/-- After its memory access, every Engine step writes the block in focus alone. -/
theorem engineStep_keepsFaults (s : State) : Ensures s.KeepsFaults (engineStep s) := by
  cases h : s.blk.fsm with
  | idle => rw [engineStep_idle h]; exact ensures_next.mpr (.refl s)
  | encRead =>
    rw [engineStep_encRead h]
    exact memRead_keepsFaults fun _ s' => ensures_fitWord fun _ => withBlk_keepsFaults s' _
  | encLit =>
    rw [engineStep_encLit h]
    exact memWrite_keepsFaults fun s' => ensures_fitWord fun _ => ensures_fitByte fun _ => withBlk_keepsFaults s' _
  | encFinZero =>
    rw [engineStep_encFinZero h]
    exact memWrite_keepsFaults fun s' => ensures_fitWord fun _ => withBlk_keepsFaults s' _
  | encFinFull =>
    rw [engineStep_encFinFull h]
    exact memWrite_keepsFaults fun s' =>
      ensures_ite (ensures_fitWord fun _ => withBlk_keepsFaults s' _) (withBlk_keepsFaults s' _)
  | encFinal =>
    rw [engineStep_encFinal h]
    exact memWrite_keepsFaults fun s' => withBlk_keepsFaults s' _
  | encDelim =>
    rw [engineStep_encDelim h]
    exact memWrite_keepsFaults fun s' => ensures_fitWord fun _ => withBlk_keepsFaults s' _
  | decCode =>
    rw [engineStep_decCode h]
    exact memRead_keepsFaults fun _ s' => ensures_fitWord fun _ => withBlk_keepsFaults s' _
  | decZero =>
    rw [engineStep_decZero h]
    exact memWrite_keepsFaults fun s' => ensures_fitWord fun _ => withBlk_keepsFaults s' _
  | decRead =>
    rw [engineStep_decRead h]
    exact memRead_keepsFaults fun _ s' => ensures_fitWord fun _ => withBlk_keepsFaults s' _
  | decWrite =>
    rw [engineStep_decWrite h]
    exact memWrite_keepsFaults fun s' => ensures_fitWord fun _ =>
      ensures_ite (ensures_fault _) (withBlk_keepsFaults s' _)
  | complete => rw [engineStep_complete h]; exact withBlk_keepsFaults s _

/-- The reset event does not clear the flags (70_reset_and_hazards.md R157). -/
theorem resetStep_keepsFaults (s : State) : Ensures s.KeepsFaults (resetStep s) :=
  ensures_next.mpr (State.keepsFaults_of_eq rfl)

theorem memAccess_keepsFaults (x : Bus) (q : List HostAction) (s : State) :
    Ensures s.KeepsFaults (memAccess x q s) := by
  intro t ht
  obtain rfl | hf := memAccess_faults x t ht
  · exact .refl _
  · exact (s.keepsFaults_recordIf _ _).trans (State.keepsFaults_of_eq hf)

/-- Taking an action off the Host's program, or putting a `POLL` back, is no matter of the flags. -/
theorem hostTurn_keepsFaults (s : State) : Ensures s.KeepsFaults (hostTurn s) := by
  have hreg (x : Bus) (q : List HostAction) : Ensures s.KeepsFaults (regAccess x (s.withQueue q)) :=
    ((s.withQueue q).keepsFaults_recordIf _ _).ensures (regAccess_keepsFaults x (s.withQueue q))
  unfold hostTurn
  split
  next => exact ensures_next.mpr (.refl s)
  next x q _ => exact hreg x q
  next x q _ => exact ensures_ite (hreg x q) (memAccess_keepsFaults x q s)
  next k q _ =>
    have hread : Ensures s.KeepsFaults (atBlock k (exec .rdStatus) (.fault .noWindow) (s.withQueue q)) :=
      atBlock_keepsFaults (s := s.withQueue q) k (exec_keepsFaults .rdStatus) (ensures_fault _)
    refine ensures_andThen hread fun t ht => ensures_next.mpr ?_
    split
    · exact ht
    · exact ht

---

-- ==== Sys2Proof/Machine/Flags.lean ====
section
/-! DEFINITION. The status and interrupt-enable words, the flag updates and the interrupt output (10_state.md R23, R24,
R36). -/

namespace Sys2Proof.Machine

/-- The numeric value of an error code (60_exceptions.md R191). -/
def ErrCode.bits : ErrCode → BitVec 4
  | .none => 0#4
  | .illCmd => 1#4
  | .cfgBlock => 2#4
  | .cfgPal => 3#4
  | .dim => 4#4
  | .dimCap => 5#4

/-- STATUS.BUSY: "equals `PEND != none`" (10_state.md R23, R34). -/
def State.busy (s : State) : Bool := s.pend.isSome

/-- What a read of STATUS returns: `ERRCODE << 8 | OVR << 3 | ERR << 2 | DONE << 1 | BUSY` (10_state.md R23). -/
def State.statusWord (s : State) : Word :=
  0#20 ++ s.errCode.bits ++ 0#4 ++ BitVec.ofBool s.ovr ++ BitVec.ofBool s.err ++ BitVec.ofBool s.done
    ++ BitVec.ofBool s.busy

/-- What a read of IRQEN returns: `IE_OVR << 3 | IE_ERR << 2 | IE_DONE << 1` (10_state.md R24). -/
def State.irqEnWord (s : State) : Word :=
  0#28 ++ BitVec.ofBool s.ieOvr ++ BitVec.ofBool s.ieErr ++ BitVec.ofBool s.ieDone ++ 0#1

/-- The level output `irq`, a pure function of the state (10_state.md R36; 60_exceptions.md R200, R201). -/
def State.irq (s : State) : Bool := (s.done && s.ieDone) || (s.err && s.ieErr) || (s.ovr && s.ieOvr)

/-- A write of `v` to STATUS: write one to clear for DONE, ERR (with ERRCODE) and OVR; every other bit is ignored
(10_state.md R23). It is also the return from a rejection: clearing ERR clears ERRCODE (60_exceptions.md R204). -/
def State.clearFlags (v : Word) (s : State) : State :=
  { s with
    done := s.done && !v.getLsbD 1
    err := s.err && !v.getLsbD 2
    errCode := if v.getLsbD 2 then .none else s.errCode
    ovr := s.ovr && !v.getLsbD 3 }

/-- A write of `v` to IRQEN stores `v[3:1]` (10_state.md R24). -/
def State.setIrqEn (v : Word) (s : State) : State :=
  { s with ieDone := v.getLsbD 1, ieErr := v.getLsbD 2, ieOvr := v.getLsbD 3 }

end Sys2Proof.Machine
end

Brief: Please copy the lines above from the line with "focus alone. -/" up to and including the line with "rw [engineStep_decCode h]", exactly as written and with nothing else.

Result of the task:
/-- After its memory access, every Engine step writes the block in focus alone. -/
theorem engineStep_keepsFaults (s : State) : Ensures s.KeepsFaults (engineStep s) := by
  cases h : s.blk.fsm with
  | idle => rw [engineStep_idle h]; exact ensures_next.mpr (.refl s)
  | encRead =>
    rw [engineStep_encRead h]
    exact memRead_keepsFaults fun _ s' => ensures_fitWord fun _ => withBlk_keepsFaults s' _
  | encLit =>
    rw [engineStep_encLit h]
    exact memWrite_keepsFaults fun s' => ensures_fitWord fun _ => ensures_fitByte fun _ => withBlk_keepsFaults s' _
  | encFinZero =>
    rw [engineStep_encFinZero h]
    exact memWrite_keepsFaults fun s' => ensures_fitWord fun _ => withBlk_keepsFaults s' _
  | encFinFull =>
    rw [engineStep_encFinFull h]
    exact memWrite_keepsFaults fun s' =>
      ensures_ite (ensures_fitWord fun _ => withBlk_keepsFaults s' _) (withBlk_keepsFaults s' _)
  | encFinal =>
    rw [engineStep_encFinal h]
    exact memWrite_keepsFaults fun s' => withBlk_keepsFaults s' _
  | encDelim =>
    rw [engineStep_encDelim h]
    exact memWrite_keepsFaults fun s' => ensures_fitWord fun _ => withBlk_keepsFaults s' _
  | decCode =>
    rw [engineStep_decCode h]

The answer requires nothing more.